Adheres to guidelines
Design clearly stated
Findings are sound and controlled
The authors have adequately addressed this reviewers comments.
The article has improved substantially with the added new data.
Both reviewers find your work interesting and have several suggestions. Please, read through them carefully and although in vivo experiments (Reviewer 1) would be very time consuming, I feel that the suggested in vitro experiments (Reviewer 2) should be done. These additional data will elevate the value of the work significantly.
There is sufficient background with Figures that are easy to follow and interpret.
The design used classic dose response with a well characterized osteoblast cell line. The rationale for the study was clearly outlined and conducted rigorously.
The data appear controlled, statistically sound with the correct conclusions.
The paper examines the effects of iron toxicity on osteoblast functions. The scientific basis for this work comes from previous work showing patients with conditions of iron overload (as in thalassemia or hemochromatosis) have a higher incidence of osteoporosis (low bone mass) and fractures. The authors use a well characterized mouse osteoblastic cell line known as MC3T3-E1 to first carry out dose response to cytotoxicity and establish a dose response curve that is used throughout the paper (from 25 umolar to 200 umolar FAC). The MC3T3 were then exposed to different doses of FAC used to test the effects of iron (in the form of FAC) on intracellular LIP, ROS and Nox4 generation, Annexin V/PI, nuclear changes with Hoechst 33258, cell shrinkage and cell detachment. The expression of apopotisis related genes including BAX, Bcl-2 and caspace 3 all showed a dose dependent increase from iron exposures.

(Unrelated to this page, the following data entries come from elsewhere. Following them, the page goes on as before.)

-- ==== Sys2Proof/Laws/Commands.lean ====
section
/-! SUPPORT. One lemma per command part: when a check part passes and with which operands, what an effect part can do, and
from these the one lemma that says everything exec can do. -/
namespace Sys2Proof.Machine

/-! ## Check parts -/

theorem padCheck_ok {s : State} {f : FramePlan × Word} (h : padCheck s = .ok f) :
    s.mult.toNat ≠ 0 ∧ inRange s s.src.toNat (roundup s.len.toNat s.mult.toNat) = true ∧
      f = ({ base := s.src.toNat, n := s.len.toNat, p := roundup s.len.toNat s.mult.toNat }, s.padv) := by
  simp only [padCheck] at h
  split at h
  · cases h
  · split at h
    · cases h; exact ⟨‹_›, ‹_›, rfl⟩
    · cases h

theorem splitCheck_ok {s : State} {f : FramePlan × Nat} (h : splitCheck s = .ok f) :
    ∃ bs, effBS s = .ok bs ∧ inRange s s.src.toNat (roundup s.len.toNat bs) = true ∧
      f = ({ base := s.src.toNat, n := s.len.toNat, p := roundup s.len.toNat bs }, bs) := by
  simp only [splitCheck] at h
  split at h
  · cases h
  · split at h
    · cases h; exact ⟨_, ‹_›, ‹_›, rfl⟩
    · cases h

theorem xorvCheck_ok {s : State} {p : XorPlan} (h : xorvCheck s = .ok p) :
    s.len.toNat = s.ivlen.toNat ∧ inRange s s.src.toNat s.len.toNat = true ∧
      inRange s s.ivaddr.toNat s.len.toNat = true ∧ inRange s s.dst.toNat s.len.toNat = true ∧
      p = { src := s.src.toNat, iva := s.ivaddr.toNat, dst := s.dst.toNat, n := s.len.toNat } := by
  simp only [xorvCheck] at h
  split at h
  · cases h
  · rename_i hn
    split at h
    · rename_i hr
      simp only [Bool.and_eq_true] at hr
      cases h
      exact ⟨not_not.1 hn, hr.1.1, hr.1.2, hr.2, rfl⟩
    · cases h

theorem cbceCheck_ok {s : State} {p : CbcPlan} (h : cbceCheck s = .ok p) :
    ∃ bs, effBS s = .ok bs ∧ s.ivlen.toNat = bs ∧ inRange s s.src.toNat s.len.toNat = true ∧
      inRange s s.dst.toNat (roundup s.len.toNat bs) = true ∧ inRange s s.ivaddr.toNat bs = true ∧
      p = { bs := bs, n := s.len.toNat, p := roundup s.len.toNat bs, src := s.src.toNat, dst := s.dst.toNat,
            iva := s.ivaddr.toNat, key := keyOperand s } := by
  simp only [cbceCheck] at h
  split at h
  · cases h
  · split at h
    · cases h
    · rename_i hn
      split at h
      · rename_i hr
        simp only [Bool.and_eq_true] at hr
        cases h
        exact ⟨_, ‹_›, not_not.1 hn, hr.1.1, hr.1.2, hr.2, rfl⟩
      · cases h

theorem cbcdCheck_ok {s : State} {p : CbcPlan} (h : cbcdCheck s = .ok p) :
    ∃ bs, effBS s = .ok bs ∧ s.ivlen.toNat = bs ∧ s.len.toNat % bs = 0 ∧
      inRange s s.src.toNat s.len.toNat = true ∧
      inRange s s.dst.toNat s.len.toNat = true ∧ inRange s s.ivaddr.toNat bs = true ∧
      p = { bs := bs, n := s.len.toNat, p := s.len.toNat, src := s.src.toNat, dst := s.dst.toNat,
            iva := s.ivaddr.toNat, key := keyOperand s } := by
  simp only [cbcdCheck] at h
  split at h
  · cases h
  · split at h
    · cases h
    · rename_i hn
      split at h
      · cases h
      · rename_i hm
        split at h
        · rename_i hr
          simp only [Bool.and_eq_true] at hr
          cases h
          exact ⟨_, ‹_›, not_not.1 hn, not_not.1 hm, hr.1.1, hr.1.2, hr.2, rfl⟩
        · cases h

theorem genivCheck_ok {s : State} {d : Nat × Nat} (h : genivCheck s = .ok d) :
    inRange s s.dst.toNat s.len.toNat = true ∧ d = (s.dst.toNat, s.len.toNat) := by
  simp only [genivCheck] at h
  split at h
  · cases h; exact ⟨‹_›, rfl⟩
  · cases h

/-! ## Effect parts -/

theorem appendPad_touches (f : FramePlan) (pv : Word) (s : State) :
    Touches (fun a => f.base + f.n ≤ a ∧ a < f.base + f.n + (f.p - f.n)) s (appendPad f pv s) :=
  Touches.forRange fun i t hi => memWrite_touches ⟨by omega, by omega⟩ _ _

/-- Appending only writes: it draws no unspecified value. -/
@[simp] theorem appendPad_draws (f : FramePlan) (pv : Word) (s : State) : (appendPad f pv s).draws = s.draws :=
  forRange_induct (P := fun _ (t : State) => t.draws = s.draws) rfl fun _ _ _ h => h

/-- The appended words hold the pad value. -/
theorem appendPad_readWord (f : FramePlan) (pv : Word) (s : State) {a : Nat} (h1 : f.base + f.n ≤ a)
    (h2 : a < f.base + f.n + (f.p - f.n)) : (appendPad f pv s).mem.readWord a = some pv := by
  have H : ∀ k, (forRange k (fun k t => memWrite (f.base + f.n + k) pv t) s).mem.readWord a =
      if a < f.base + f.n + k then some pv else s.mem.readWord a := by
    intro k
    induction k with
    | zero => rw [if_neg (by omega)]; rfl
    | succ k ih =>
      rw [forRange_succ, memWrite_readWord, ih]
      by_cases e : a = f.base + f.n + k
      · rw [if_pos e, if_pos (by omega)]
      · rw [if_neg e]
        by_cases e' : a < f.base + f.n + k
        · rw [if_pos e', if_pos (by omega)]
        · rw [if_neg e', if_neg (by omega)]
  unfold appendPad
  rw [H, if_pos h2]

theorem xorvElement_touches {R : Nat → Prop} (p : XorPlan) (i : Nat) (s : State) (h : R (p.dst + i)) :
    Touches R s (xorvElement p i s) :=
  ((memRead_touches R _ _).trans (memRead_touches R _ _)).trans (memWrite_touches h _ _)

theorem xorvLoop_touches (p : XorPlan) (s : State) :
    Touches (fun a => p.dst ≤ a ∧ a < p.dst + p.n) s (forRange p.n (xorvElement p) s) :=
  Touches.forRange fun i t hi => xorvElement_touches p i t ⟨by omega, by omega⟩

@[simp] theorem readPadded_mem (src n off count : Nat) (s : State) :
    (readPadded src n off count s).2.mem = s.mem := by
  induction count generalizing off s with
  | zero => rfl
  | succ c ih => simp only [readPadded, ih]; split <;> simp

@[simp] theorem readPadded_length (src n off count : Nat) (s : State) :
    (readPadded src n off count s).1.length = count := by
  induction count generalizing off s with
  | zero => rfl
  | succ c ih => simp [readPadded, ih]

theorem readPadded_touches (R : Nat → Prop) (src n off count : Nat) (s : State) :
    Touches R s (readPadded src n off count s).2 := by
  induction count generalizing off s with
  | zero => exact Touches.refl R s
  | succ c ih =>
    simp only [readPadded]
    split
    · exact (memRead_touches R _ _).trans (ih _ _)
    · exact ih _ _

/-- Beyond the message the words are zero. -/
theorem readPadded_pad {src n off count j : Nat} {s : State} (hj : j < count) (h : n ≤ off + j) :
    (readPadded src n off count s).1[j]? = some 0#32 := by
  induction count generalizing off j s with
  | zero => omega
  | succ c ih =>
    cases j with
    | zero => simp [readPadded, show ¬ off < n by omega]
    | succ j => simpa [readPadded] using ih (off := off + 1) (by omega) (by omega)

/-- Within the message the words are those that are there. -/
theorem readPadded_written {src n off count j : Nat} {s : State} {w : Word} (hj : j < count)
    (h : off + j < n) (hw : s.mem.readWord (src + (off + j)) = some w) :
    (readPadded src n off count s).1[j]? = some w := by
  induction count generalizing off j s with
  | zero => omega
  | succ c ih =>
    cases j with
    | zero =>
      have hw' : s.mem.readWord (src + off) = some w := hw
      simp [readPadded, show off < n by omega, memRead_of_some hw']
    | succ j =>
      have hw' : (if off < n then memRead (src + off) s else (0#32, s)).2.mem.readWord (src + (off + 1 + j)) =
          some w := by
        rw [show off + 1 + j = off + (j + 1) by omega]
        split <;> simpa using hw
      simpa [readPadded] using ih (off := off + 1) (by omega) (by omega) hw'

@[simp] theorem xorWords_length (xs ys : List Word) : (xorWords xs ys).length = min xs.length ys.length := by
  simp [xorWords]

theorem xorWords_getElem? {xs ys : List Word} {j : Nat} {a b : Word} (h1 : xs[j]? = some a) (h2 : ys[j]? = some b) :
    (xorWords xs ys)[j]? = some (xor32 a b) := by
  simp [xorWords, List.getElem?_zipWith, h1, h2]

@[simp] theorem cipherWords_length (cipher : Block → Key → Block) (k : Key) :
    ∀ xs : List Word, (cipherWords cipher k xs).length = xs.length
  | [] => rfl
  | [_] => rfl
  | _ :: _ :: xs => by simp [cipherWords, cipherWords_length cipher k xs]

/-- Words 2m and 2m+1 of the result are the cipher of words 2m and 2m+1. -/
theorem cipherWords_getElem? {cipher : Block → Key → Block} {k : Key} {a b : Word} :
    ∀ {xs : List Word} {m : Nat}, xs[2 * m]? = some a → xs[2 * m + 1]? = some b →
      (cipherWords cipher k xs)[2 * m]? = some (cipher ⟨a, b⟩ k).v0 ∧
        (cipherWords cipher k xs)[2 * m + 1]? = some (cipher ⟨a, b⟩ k).v1
  | [], _, h0, _ => by simp at h0
  | [_], _, _, h1 => by simp at h1
  | _ :: _ :: _, 0, h0, h1 => by simp_all [cipherWords]
  | _ :: _ :: xs, m + 1, h0, h1 => by
    have e0 : xs[2 * m]? = some a := by simpa [Nat.mul_add] using h0
    have e1 : xs[2 * m + 1]? = some b := by simpa [Nat.mul_add] using h1
    simpa [cipherWords, Nat.mul_add] using cipherWords_getElem? (cipher := cipher) (k := k) e0 e1

theorem cbceBlock_touches {R : Nat → Prop} (p : CbcPlan) (i : Nat) (cs : List Word × State)
    (h : ∀ a, p.dst + i * p.bs ≤ a → a < p.dst + i * p.bs + p.bs → R a) :
    Touches R cs.2 (cbceBlock p i cs).2 := by
  refine (readPadded_touches R _ _ _ _ _).trans (memWriteSeq_touches _ _ _ fun b hb hb' => h b hb ?_)
  simp only [cipherWords_length, xorWords_length, readPadded_length] at hb'
  omega

theorem cbcdBlock_touches {R : Nat → Prop} (p : CbcPlan) (i : Nat) (cs : List Word × State)
    (h : ∀ a, p.dst + i * p.bs ≤ a → a < p.dst + i * p.bs + p.bs → R a) :
    Touches R cs.2 (cbcdBlock p i cs).2 := by
  refine (memReadSeq_touches R _ _ _).trans (memWriteSeq_touches _ _ _ fun b hb hb' => h b hb ?_)
  simp only [cipherWords_length, xorWords_length, memReadSeq_length] at hb'
  omega

/-- Block i of c blocks ends within them. -/
theorem block_end {i c bs : Nat} (h : i < c) : i * bs + bs ≤ c * bs := by
  rw [← Nat.succ_mul]; exact Nat.mul_le_mul_right bs h

theorem cbceLoop_touches (p : CbcPlan) (s : State) :
    Touches (fun a => p.dst ≤ a ∧ a < p.dst + p.p / p.bs * p.bs) s
      (forRange (p.p / p.bs) (cbceBlock p) (memReadSeq p.iva p.bs s)).2 := by
  refine forRange_induct (P := fun _ cs => Touches _ s cs.2) (memReadSeq_touches _ _ _ _) fun i cs hi h =>
    h.trans (cbceBlock_touches p i cs fun a h1 h2 => ?_)
  have := block_end (bs := p.bs) hi
  omega

theorem cbcdLoop_touches (p : CbcPlan) (s : State) :
    Touches (fun a => p.dst ≤ a ∧ a < p.dst + p.n / p.bs * p.bs) s
      (forRange (p.n / p.bs) (cbcdBlock p) (memReadSeq p.iva p.bs s)).2 := by
  refine forRange_induct (P := fun _ cs => Touches _ s cs.2) (memReadSeq_touches _ _ _ _) fun i cs hi h =>
    h.trans (cbcdBlock_touches p i cs fun a h1 h2 => ?_)
  have := block_end (bs := p.bs) hi
  omega

theorem genivLoop_touches (dst n : Nat) (g : PrngState) (s : State) :
    Touches (fun a => dst ≤ a ∧ a < dst + n) s (forRange n (genivWord dst) (g, s)).2 :=
  forRange_induct (P := fun _ (gs : PrngState × State) => Touches _ s gs.2) (Touches.refl _ s) fun i _ hi h =>
    h.trans (memWrite_touches (a := dst + i) ⟨by omega, by omega⟩ _ _)

/-- Generating only writes: it draws no unspecified value. -/
@[simp] theorem genivLoop_draws (dst n : Nat) (g : PrngState) (s : State) :
    (forRange n (genivWord dst) (g, s)).2.draws = s.draws :=
  forRange_induct (P := fun _ (gs : PrngState × State) => gs.2.draws = s.draws) rfl fun _ _ _ h => h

The FAC also caused a decrease in MMP. Many of the observed changes in MC3T3-E1 outlined above could be reversed by application of NAC. While it would have been nice if an in vivo approach could be used to compliment the in vitro work described in the paper, the experiments that are shown are convincing and worth documenting. There were a number grammatical issues that are outlined as follows that the authors should review and revise in order to strengthen their presentation:
Line 137 change “certificate” to “verify”

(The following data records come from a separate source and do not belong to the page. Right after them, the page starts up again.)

theorem cbceCheck_of_ivlen_eq {s : State} {bs : Nat} (hbs : effBS s = .ok bs) (hiv : s.ivlen.toNat = bs) :
    cbceCheck s = if inRange s s.src.toNat s.len.toNat && inRange s s.dst.toNat (roundup s.len.toNat bs) &&
      inRange s s.ivaddr.toNat bs then .ok (cbcPlan s bs (roundup s.len.toNat bs)) else .error .addressRange := by
  simp only [cbceCheck, hbs, if_neg (not_not.mpr hiv), cbcPlan]

theorem cbcdCheck_of_effBS_error {s : State} {e : CmdError} (hbs : effBS s = .error e) : cbcdCheck s = .error e := by
  simp only [cbcdCheck, hbs]

/-- R162: the IV's length and a short final block raise the same error. -/
theorem cbcdCheck_of_length_ne {s : State} {bs : Nat} (hbs : effBS s = .ok bs)
    (hlen : s.ivlen.toNat ≠ bs ∨ s.len.toNat % bs ≠ 0) : cbcdCheck s = .error .lengthMismatch := by
  simp only [cbcdCheck, hbs]
  by_cases hiv : s.ivlen.toNat ≠ bs
  · rw [if_pos hiv]
  · rw [if_neg hiv, if_pos (hlen.resolve_left hiv)]

theorem cbcdCheck_of_length_eq {s : State} {bs : Nat} (hbs : effBS s = .ok bs) (hiv : s.ivlen.toNat = bs)
    (hmod : s.len.toNat % bs = 0) :
    cbcdCheck s = if inRange s s.src.toNat s.len.toNat && inRange s s.dst.toNat s.len.toNat &&
      inRange s s.ivaddr.toNat bs then .ok (cbcPlan s bs s.len.toNat) else .error .addressRange := by
  simp only [cbcdCheck, hbs, if_neg (not_not.mpr hiv), if_neg (not_not.mpr hmod), cbcPlan]

/-! ## When the three commands complete, and with what -/

/-- R26: completion with OUTLEN set, after a loop that reads and writes buffer words only. -/
theorem Touches.complete_setOutlen {R : Nat → Prop} {s t : State} (h : Touches R s t) (p : Nat) :
    complete 0 (t.setOutlen p) = { s with mem := t.mem, draws := t.draws, outlen := BitVec.ofNat 32 p,
                                          status := statusAfter 0 s } := by
  rw [complete_eq_statusAfter, h.frame]
  rfl

/-- R26: completion with OUTLEN and NBLK set, after a loop that reads and writes buffer words only. -/
theorem Touches.complete_setOutlen_setNblk {R : Nat → Prop} {s t : State} (h : Touches R s t) (p n : Nat) :
    complete 0 ((t.setOutlen p).setNblk n) =
      { s with mem := t.mem, draws := t.draws, outlen := BitVec.ofNat 32 p, nblk := BitVec.ofNat 32 n,
               status := statusAfter 0 s } := by
  rw [complete_eq_statusAfter, h.frame]
  rfl

/-- What XORV's loop over the elements leaves. -/
def xorvLoop (s : State) : State := forRange s.len.toNat (xorvElement (xorPlan s)) s

/-- What CBCE's loop over the blocks of the padded message leaves. -/
def cbceLoop (s : State) (bs : Nat) : State :=
  (forRange (roundup s.len.toNat bs / bs) (cbceBlock (cbcPlan s bs (roundup s.len.toNat bs)))
    (memReadSeq s.ivaddr.toNat bs s)).2
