/-- Settles O1: a decoded command's encoding is the descriptor itself, so the command has its fields. -/
theorem decodingLooksAtCtrlAlone : Obligations.DecodingLooksAtCtrlAlone := by
  intro d
  refine ⟨?op1, ?op2, ?op3, ?op4, ?op5, Descriptor.decode_eq_reserved, ?fields⟩
  case fields =>
    intro i hd
    rw [← Descriptor.encode_of_decode hd]
    exact ⟨i.encode_ctrl_toNat.symm, rfl, rfl, rfl⟩
  all_goals
    intro hctrl
    simp only [Descriptor.decode, hctrl]

/-- The descriptor whose words but CTRL are zeros is, as one number, its control word. -/
theorem decodeTableWord_ctrl (ctrl : U32) :
    decodeTableWord 32 ctrl.toNat = (Descriptor.mk ctrl 0 0 0 0).decode.instr? := by
  have hnumber : (Descriptor.mk ctrl 0 0 0 0).toBits .default = ctrl.toNat := by simp [Descriptor.toBits]
  rw [decodeTableWord, decodeBits, Nat.mod_eq_of_lt ctrl.isLt, ← hnumber,
    Descriptor.ofBits_toBits (Nat.two_pow_pos _) (Nat.two_pow_pos _)]

theorem decodeTableWord_of_reserved {ctrl : U32} (h : ¬ (1 ≤ ctrl.toNat ∧ ctrl.toNat ≤ 5)) :
    decodeTableWord 32 ctrl.toNat = none := by
  rw [decodeTableWord_ctrl, Descriptor.decode_eq_reserved h, Decoded.instr?]

/-- Settles O5: a control word with operand words of zeros decodes as its CTRL says. -/
theorem tableWordsDecodeToTheirCommands : Obligations.TableWordsDecodeToTheirCommands :=
  ⟨decodeTableWord_ctrl 1, decodeTableWord_ctrl 2, decodeTableWord_ctrl 3, decodeTableWord_ctrl 4, decodeTableWord_ctrl 5,
    decodeTableWord_of_reserved (ctrl := 0) (by decide), decodeTableWord_of_reserved (ctrl := 6) (by decide),
    decodeTableWord_of_reserved (ctrl := 9) (by decide), decodeTableWord_of_reserved (ctrl := 0x80000002) (by decide),
    decodeTableWord_of_reserved (ctrl := 0xFFFFFFFF) (by decide)⟩

end Sys2Proof

namespace Sys2Proof.Machine

/-! ## The issue of a reserved descriptor -/

/-- The host presents a descriptor at its turn. -/
theorem step_host_issue {s : State} {bits : Nat} {lent : Lent} {rest : List HostMove} {σ : List Agent}
    (hturn : s.schedule = .host :: σ) (hmove : s.host = .issue bits lent :: rest) :
    step s = hostIssue bits lent rest { s with schedule := σ } := by
  simp only [step, hturn, act, hostStep, hmove]

theorem hostIssue_reserved {bits : Nat} {s : State} (h : decodeBits s.cfg bits = .reserved) (lent : Lent)
    (rest : List HostMove) : hostIssue bits lent rest s = .refused .reservedEncoding := by
  rw [hostIssue, h]

/-- Settles O2: each reserved value of the control word is outside 1 to 5, and the host's turn decodes what it presents. -/
theorem reservedDescriptorsAreRefused : Obligations.ReservedDescriptorsAreRefused := by
  refine ⟨fun d hctrl => ?decoded, fun s bits lent rest σ hturn hmove hctrl => ?refused⟩
  case decoded => exact Descriptor.decode_eq_reserved (by omega)
  case refused =>
    have reserved : decodeBits s.cfg bits = .reserved := Descriptor.decode_eq_reserved hctrl
    rw [step_host_issue hturn hmove]
    exact hostIssue_reserved (s := { s with schedule := σ }) reserved lent rest

end Sys2Proof.Machine
end

section
/-! What the memory of drained passes is (40_pass_common.md R114, R115, R118): the state before the drain fixes every byte of it,
and the source bytes of a pass fix the bytes the pass writes. -/

namespace Sys2Proof.Machine

/-! ## The bytes of a converted pixel -/

/-- Byte `j` of a converted pixel is byte `j` of the stage of its source pixel (R43, R58). -/
theorem pixelConverted_byte {c : Config} {k : Chan} {src dst i : Nat} {m0 m : Memory}
    (h : pixelConverted c k src dst i m0 m) {j : Nat} (hj : j < k.dstBytes) :
    m.read (dst + i * k.dstBytes + j) =
      (stage c k (memRead m0 (src + i * k.srcBytes) k.srcBytes)).extractLsb' (8 * j) 8 := by
  rw [← h, memRead_byte _ _ _ _ hj]

/-- Byte `j` of a run of `b`-byte pixels is a byte of one of them. -/
theorem exists_pixel_of_byte {b j : Nat} (hb : 0 < b) : ∃ i r, r < b ∧ j = i * b + r :=
  ⟨j / b, j % b, Nat.mod_lt j hb, (Nat.div_add_mod' j b).symm⟩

Line 141, change “two cleans” to “two rinses/washes”
Line 142, its not needed to explain that Cal Zeiss is a German company
Line 227 change “instigated” to “induced”
Line 232 remove “suffered”
Line 237, rephrase “constraining”
Line 240 and 244 change “constrain/contrained” to “reduce/reduced”
Line 262 change “researches” to “research”
Line 284 change “osteoblast dysfunction under” to “osteoblast dysfunction with”
line 304 rephrase “detrimental”
Line 317 change “leaded” to “led”
Line 318 change “were” to “was”
Overall the paper is well-written, with sufficient introduction and background information.
Tian at al sets out to investigate the effect of iron-overload on osteoblast apoptosis in a cell line in vitro. Although the study is well-designed and excecuted, there are a few additional experiments that would should be added before acceptance for publication. See below.
The data presented here is statistically sound and controlled.
1. Please provide a time course between 24 and 120 hours (48, 72, 96).
2. The authors speculate that apoptosis induced by iron in this in vitro assay may serve as an explanation for osteoporosis in chronic iron overload states. I find this a bit of a stretch. The changes seen in vitro are rather acute compared to chronic exposure to soluble iron in an in vivo setting over the course of several years. Although not perfect, a better model may be to see how chronic (4-8 weeks) addition of lower level of iron to the cell culture may effect cell survival, CFU efficiency etc.
3. It would be interesting to see how iron effects primary mesenchymal stem cell derived osteoblast survival.
4. An even more relevant experiment would be to explore the effect of iron on bone formation in vitro. Alizarin-red staining may be quantified.
4. The authors explore the role of NOX4 in iron mediated oxidative stress. Any role for dual oxidases (DUOX)?